--- EXERCISE AIM ---
Scan the records and identify every line in which the string "depth" occurs, then return those lines.

--- DATA TO EXAMINE ---
======

/-! ## The stack service block (R425) -/

/-- The oldest undelivered fault record. -/
def StackS.oldestFault (x : StackS) : Option (Nat × FbEntry) :=
  x.fbOrder.findSome? (fun e => match x.fb.find e with
    | some r => if r.delivered then none else some (e, r)
    | none => none)

/-- Power-controller window of a stack by offset (R232 kind 8). -/
def State.serviceRead (s : State) (st : StackId) (o : Nat) : Word :=
  let x := s.stack st
  if 0x2000 ≤ o ∧ o < 0x2400 then s.powerRead (Fin.ofNat 256 (4 * st.val + (o - 0x2000) / 0x100)) (o % 0x100)
  else if 0x3000 ≤ o ∧ o < 0x3400 then s.handRead (Fin.ofNat 256 (4 * st.val + (o - 0x3000) / 0x100)) (o % 0x100)
  else if 0x8000 ≤ o ∧ o < 0x8400 then
    let c := coreOf st ((o - 0x8000) / 0x40)
    let y := s.core c
    match o % 0x40 with
    | 0x00 => pack64 [(b2n y.hlt, 63), (b2n y.brkh, 60), (y.cause, 0)]
    | 0x08 => y.dbgsel
    | 0x10 => s.dbgRead c
    | _ => 0#64
  else
    let rec_ (f : FbEntry → Word) : Word := match x.oldestFault with | some e => f e.2 | none => 0#64
    match o with
    | 0x4000 => x.elbase
    | 0x4008 => x.elcfg
    | 0x4010 => x.elhead.setWidth 64
    | 0x4018 => x.eltail.setWidth 64
    | 0x4020 => rec_ FbEntry.w0
    | 0x4028 => rec_ FbEntry.w1
    | 0x4030 => rec_ FbEntry.w2
    | 0x4038 => rec_ FbEntry.w3
    | 0x4048 => pack64 [(x.fb.length, 16), ((x.fb.filter (fun e => !e.2.delivered)).length, 0)]
    | 0x4050 => x.frval
    | 0x4060 => x.precmd
    | 0x4068 => pack64 [(b2n x.preBusy, 63), (b2n x.preDone, 62), (b2n x.preRef, 61), (x.preTeam.toNat, 16),
        (x.preTasks.toNat, 0)]
    | 0x4070 => pack64 [(b2n x.qui, 62), (b2n x.fen, 61), (b2n x.rstBusy, 60), (b2n x.qdone, 59)]
    | 0x4078 => x.stpark
    | _ => 0#64

/-! ## Token table (R242, R366) -/

def tokStCode : TokSt → Nat
  | .excl => 0
  | .shared => 1
  | .lent => 2
  | .lost => 3

/-- The words of a token record (R366); that of a suspended task's core region shows its window address. -/
def tokWord0 (r : TokRec) : Word :=
  pack64 [(winPlain r.base / 256, 20), (r.size, 15), (r.depth, 12), (tokStCode r.st, 10), (scopeRank r.sc, 7), (b2n r.sh, 6),
    (b2n r.at_, 5), (1, 0)]
def tokWord1 (r : TokRec) (holder : Agent) : Word := pack64 [(r.nsh, 48), (r.nat, 32), ((agentId holder).toNat, 0)]

/-- The agent that a record shows as its HOLDER: that of a region lent to another module shows the module (R478). -/
def StackS.shownHolder (x : StackS) (r : TokRec) : Agent :=
  let far (d : TokRec) : Bool := d.base == r.base && d.size == r.size && d.depth == r.depth + 1 && !d.sh && (match d.holder with
    | .remote _ => true
    | _ => false)
  if r.st = .lent ∧ r.sh = false then ((x.toks.find? (fun e => far e.2)).map (fun e => e.2.holder)).getD r.holder else r.holder

/-- The words of a reservation entry (R242). -/
def resvWord0 (r : Resv) : Word := pack64 [(r.resv.toNat, 32), (b2n r.valid, 12), (r.ctx.val, 0)]
def resvWord1 (r : Resv) : Word := pack64 [(r.used.toNat, 32), (r.held.toNat, 0)]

======

--- RESPONSE ---
  pack64 [(winPlain r.base / 256, 20), (r.size, 15), (r.depth, 12), (tokStCode r.st, 10), (scopeRank r.sc, 7), (b2n r.sh, 6),
  let far (d : TokRec) : Bool := d.base == r.base && d.size == r.size && d.depth == r.depth + 1 && !d.sh && (match d.holder with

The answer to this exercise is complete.